## YOUR OBJECTIVE
I need the records below retyped exactly.

#### DATASET EXTRACT

-- ==== Sys2Proof/Laws/Pins.lean ====
section
/-! SUPPORT. The ports tick by tick: an evaluation that consumes the tick shows its own state's pins, one that does not passes
the question on, and more fuel changes no answer. -/

namespace Sys2Proof.Machine

@[simp] theorem State.pins_oe (s : State) : s.pins.oe = s.pinOe := rfl
@[simp] theorem State.pins_out (s : State) : s.pins.out = s.pinOut := rfl
@[simp] theorem evaluationAt_zero (s : State) (t : Nat) : s.evaluationAt 0 t = none := rfl

/-! ### The evaluation that consumes a tick -/

/-- The first evaluation, where it reaches past tick `t`. -/
theorem evaluationAt_here {s u : State} (h : step s = .next u) {t : Nat} (h1 : s.wall ≤ t) (h2 : t < u.wall) (k : Nat) :
    s.evaluationAt (k + 1) t = some (s, u) := by simp [State.evaluationAt, Nat.not_lt.2 h1, h, h2]

/-- An evaluation that does not reach past tick `t` leaves it to its successor. -/
theorem evaluationAt_next {s u : State} (h : step s = .next u) {t : Nat} (h1 : s.wall ≤ t) (h2 : u.wall ≤ t) (k : Nat) :
    s.evaluationAt (k + 1) t = u.evaluationAt k t := by simp [State.evaluationAt, Nat.not_lt.2 h1, h, Nat.not_lt.2 h2]

/-- What the evaluation that consumes tick `t` is: a step of a state at or before the tick that reaches past it. -/
theorem evaluationAt_some {s : State} {k t : Nat} {e : State × State} (h : s.evaluationAt k t = some e) :
    e.1.wall ≤ t ∧ t < e.2.wall ∧ step e.1 = .next e.2 := by
  induction k generalizing s with
  | zero => simp at h
  | succ k ih =>
    by_cases hw : t < s.wall
    · simp [State.evaluationAt, hw] at h
    · rcases hs : step s with u | f | r
      · by_cases hu : t < u.wall
        · rw [evaluationAt_here hs (Nat.not_lt.1 hw) hu] at h
          injection h with h
          subst h
          exact ⟨Nat.not_lt.1 hw, hu, hs⟩
        · rw [evaluationAt_next hs (Nat.not_lt.1 hw) (Nat.not_lt.1 hu)] at h
          exact ih h
      · simp [State.evaluationAt, hw, hs] at h
      · simp [State.evaluationAt, hw, hs] at h

/-- More fuel gives the same answer. -/
theorem evaluationAt_mono {s : State} {k t : Nat} {e : State × State} (h : s.evaluationAt k t = some e) (m : Nat) :
    s.evaluationAt (k + m) t = some e := by
  induction k generalizing s with
  | zero => simp at h
  | succ k ih =>
    rw [Nat.succ_add]
    by_cases hw : t < s.wall
    · simp [State.evaluationAt, hw] at h
    · rcases hs : step s with u | f | r
      · by_cases hu : t < u.wall
        · rw [evaluationAt_here hs (Nat.not_lt.1 hw) hu] at h ⊢
          exact h
        · rw [evaluationAt_next hs (Nat.not_lt.1 hw) (Nat.not_lt.1 hu)] at h ⊢
          exact ih h
      · simp [State.evaluationAt, hw, hs] at h
      · simp [State.evaluationAt, hw, hs] at h

/-! ### Pins -/

@[simp] theorem pinsDuring_zero (s : State) (t : Nat) : s.pinsDuring 0 t = none := rfl

/-- The evaluation that consumes tick `t` shows the pins of its state. -/
theorem pinsDuring_here {s u : State} (h : step s = .next u) {t : Nat} (h1 : s.wall ≤ t) (h2 : t < u.wall) (k : Nat) :
    s.pinsDuring (k + 1) t = some s.pins := by simp [State.pinsDuring, evaluationAt_here h h1 h2]

/-- An evaluation that does not reach past tick `t` leaves it to its successor. -/
theorem pinsDuring_next {s u : State} (h : step s = .next u) {t : Nat} (h1 : s.wall ≤ t) (h2 : u.wall ≤ t) (k : Nat) :
    s.pinsDuring (k + 1) t = u.pinsDuring k t := by simp [State.pinsDuring, evaluationAt_next h h1 h2]

/-- More fuel gives the same answer. -/
theorem pinsDuring_mono {s : State} {k t : Nat} {p : Pins} (h : s.pinsDuring k t = some p) (m : Nat) :
    s.pinsDuring (k + m) t = some p := by
  obtain ⟨e, he, rfl⟩ := Option.map_eq_some_iff.1 h
  simp [State.pinsDuring, evaluationAt_mono he m]

/-! ### Ports -/

/-- A run that is past the tick has no more handshakes in it. -/
@[simp] theorem handshakesIn_past {s : State} {t : Nat} (h : t < s.wall) (k : Nat) : s.handshakesIn k t = some [] := by
  cases k <;> simp [State.handshakesIn, h]

/-- An evaluation at or before the tick has its own handshakes in it, before those of its successor. -/
theorem handshakesIn_step {s u : State} (h : step s = .next u) {t : Nat} (h1 : s.wall ≤ t) (k : Nat) :
    s.handshakesIn (k + 1) t =
      (u.handshakesIn k t).map fun hs => (s.spansTo u).flatMap (fun p => p.handshakes (t - s.base)) ++ hs := by
  simp [State.handshakesIn, Nat.not_lt.2 h1, h]

/-- The ports in a tick that the first evaluation consumes. -/
theorem portsDuring_here {s u : State} (h : step s = .next u) {t : Nat} (h1 : s.wall ≤ t) (h2 : t < u.wall) (k : Nat) :
    s.portsDuring (k + 1) t =
      some
        { pins := s.pins, persistErr := s.persistErrTo u (t - s.base), held := s.heldTo u (t - s.base)
          handshakes := (s.spansTo u).flatMap fun p => p.handshakes (t - s.base) } := by
  simp [State.portsDuring, evaluationAt_here h h1 h2, handshakesIn_step h h1, h2]

/-- The ports show the pins that `pinsDuring` gives. -/
theorem portsDuring_pins {s : State} {k t : Nat} {p : Ports} (h : s.portsDuring k t = some p) :
    s.pinsDuring k t = some p.pins := by
  obtain ⟨e, he, h⟩ := Option.bind_eq_some_iff.1 h
  obtain ⟨hs, _, rfl⟩ := Option.map_eq_some_iff.1 h
  simp [State.pinsDuring, he]

end Sys2Proof.Machine
end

########

## SOLUTION BELOW
-- ==== Sys2Proof/Laws/Pins.lean ====
section
/-! SUPPORT. The ports tick by tick: an evaluation that consumes the tick shows its own state's pins, one that does not passes
the question on, and more fuel changes no answer. -/

namespace Sys2Proof.Machine

@[simp] theorem State.pins_oe (s : State) : s.pins.oe = s.pinOe := rfl
@[simp] theorem State.pins_out (s : State) : s.pins.out = s.pinOut := rfl
@[simp] theorem evaluationAt_zero (s : State) (t : Nat) : s.evaluationAt 0 t = none := rfl

/-! ### The evaluation that consumes a tick -/

/-- The first evaluation, where it reaches past tick `t`. -/
theorem evaluationAt_here {s u : State} (h : step s = .next u) {t : Nat} (h1 : s.wall ≤ t) (h2 : t < u.wall) (k : Nat) :
    s.evaluationAt (k + 1) t = some (s, u) := by simp [State.evaluationAt, Nat.not_lt.2 h1, h, h2]

/-- An evaluation that does not reach past tick `t` leaves it to its successor. -/
theorem evaluationAt_next {s u : State} (h : step s = .next u) {t : Nat} (h1 : s.wall ≤ t) (h2 : u.wall ≤ t) (k : Nat) :
    s.evaluationAt (k + 1) t = u.evaluationAt k t := by simp [State.evaluationAt, Nat.not_lt.2 h1, h, Nat.not_lt.2 h2]

/-- What the evaluation that consumes tick `t` is: a step of a state at or before the tick that reaches past it. -/
theorem evaluationAt_some {s : State} {k t : Nat} {e : State × State} (h : s.evaluationAt k t = some e) :
    e.1.wall ≤ t ∧ t < e.2.wall ∧ step e.1 = .next e.2 := by
  induction k generalizing s with
  | zero => simp at h
  | succ k ih =>
    by_cases hw : t < s.wall
    · simp [State.evaluationAt, hw] at h
    · rcases hs : step s with u | f | r
      · by_cases hu : t < u.wall
        · rw [evaluationAt_here hs (Nat.not_lt.1 hw) hu] at h
          injection h with h
          subst h
          exact ⟨Nat.not_lt.1 hw, hu, hs⟩
        · rw [evaluationAt_next hs (Nat.not_lt.1 hw) (Nat.not_lt.1 hu)] at h
          exact ih h
      · simp [State.evaluationAt, hw, hs] at h
      · simp [State.evaluationAt, hw, hs] at h

/-- More fuel gives the same answer. -/
theorem evaluationAt_mono {s : State} {k t : Nat} {e : State × State} (h : s.evaluationAt k t = some e) (m : Nat) :
    s.evaluationAt (k + m) t = some e := by
  induction k generalizing s with
  | zero => simp at h
  | succ k ih =>
    rw [Nat.succ_add]
    by_cases hw : t < s.wall
    · simp [State.evaluationAt, hw] at h
    · rcases hs : step s with u | f | r
      · by_cases hu : t < u.wall
        · rw [evaluationAt_here hs (Nat.not_lt.1 hw) hu] at h ⊢
          exact h
        · rw [evaluationAt_next hs (Nat.not_lt.1 hw) (Nat.not_lt.1 hu)] at h ⊢
          exact ih h
      · simp [State.evaluationAt, hw, hs] at h
      · simp [State.evaluationAt, hw, hs] at h

/-! ### Pins -/

@[simp] theorem pinsDuring_zero (s : State) (t : Nat) : s.pinsDuring 0 t = none := rfl

/-- The evaluation that consumes tick `t` shows the pins of its state. -/
theorem pinsDuring_here {s u : State} (h : step s = .next u) {t : Nat} (h1 : s.wall ≤ t) (h2 : t < u.wall) (k : Nat) :
    s.pinsDuring (k + 1) t = some s.pins := by simp [State.pinsDuring, evaluationAt_here h h1 h2]

/-- An evaluation that does not reach past tick `t` leaves it to its successor. -/
theorem pinsDuring_next {s u : State} (h : step s = .next u) {t : Nat} (h1 : s.wall ≤ t) (h2 : u.wall ≤ t) (k : Nat) :
    s.pinsDuring (k + 1) t = u.pinsDuring k t := by simp [State.pinsDuring, evaluationAt_next h h1 h2]

/-- More fuel gives the same answer. -/
theorem pinsDuring_mono {s : State} {k t : Nat} {p : Pins} (h : s.pinsDuring k t = some p) (m : Nat) :
    s.pinsDuring (k + m) t = some p := by
  obtain ⟨e, he, rfl⟩ := Option.map_eq_some_iff.1 h
  simp [State.pinsDuring, evaluationAt_mono he m]

/-! ### Ports -/

/-- A run that is past the tick has no more handshakes in it. -/
@[simp] theorem handshakesIn_past {s : State} {t : Nat} (h : t < s.wall) (k : Nat) : s.handshakesIn k t = some [] := by
  cases k <;> simp [State.handshakesIn, h]

/-- An evaluation at or before the tick has its own handshakes in it, before those of its successor. -/
theorem handshakesIn_step {s u : State} (h : step s = .next u) {t : Nat} (h1 : s.wall ≤ t) (k : Nat) :
    s.handshakesIn (k + 1) t =
      (u.handshakesIn k t).map fun hs => (s.spansTo u).flatMap (fun p => p.handshakes (t - s.base)) ++ hs := by
  simp [State.handshakesIn, Nat.not_lt.2 h1, h]

/-- The ports in a tick that the first evaluation consumes. -/
theorem portsDuring_here {s u : State} (h : step s = .next u) {t : Nat} (h1 : s.wall ≤ t) (h2 : t < u.wall) (k : Nat) :
    s.portsDuring (k + 1) t =
      some
        { pins := s.pins, persistErr := s.persistErrTo u (t - s.base), held := s.heldTo u (t - s.base)
          handshakes := (s.spansTo u).flatMap fun p => p.handshakes (t - s.base) } := by
  simp [State.portsDuring, evaluationAt_here h h1 h2, handshakesIn_step h h1, h2]

/-- The ports show the pins that `pinsDuring` gives. -/
theorem portsDuring_pins {s : State} {k t : Nat} {p : Ports} (h : s.portsDuring k t = some p) :
    s.pinsDuring k t = some p.pins := by
  obtain ⟨e, he, h⟩ := Option.bind_eq_some_iff.1 h
  obtain ⟨hs, _, rfl⟩ := Option.map_eq_some_iff.1 h
  simp [State.pinsDuring, he]

end Sys2Proof.Machine
end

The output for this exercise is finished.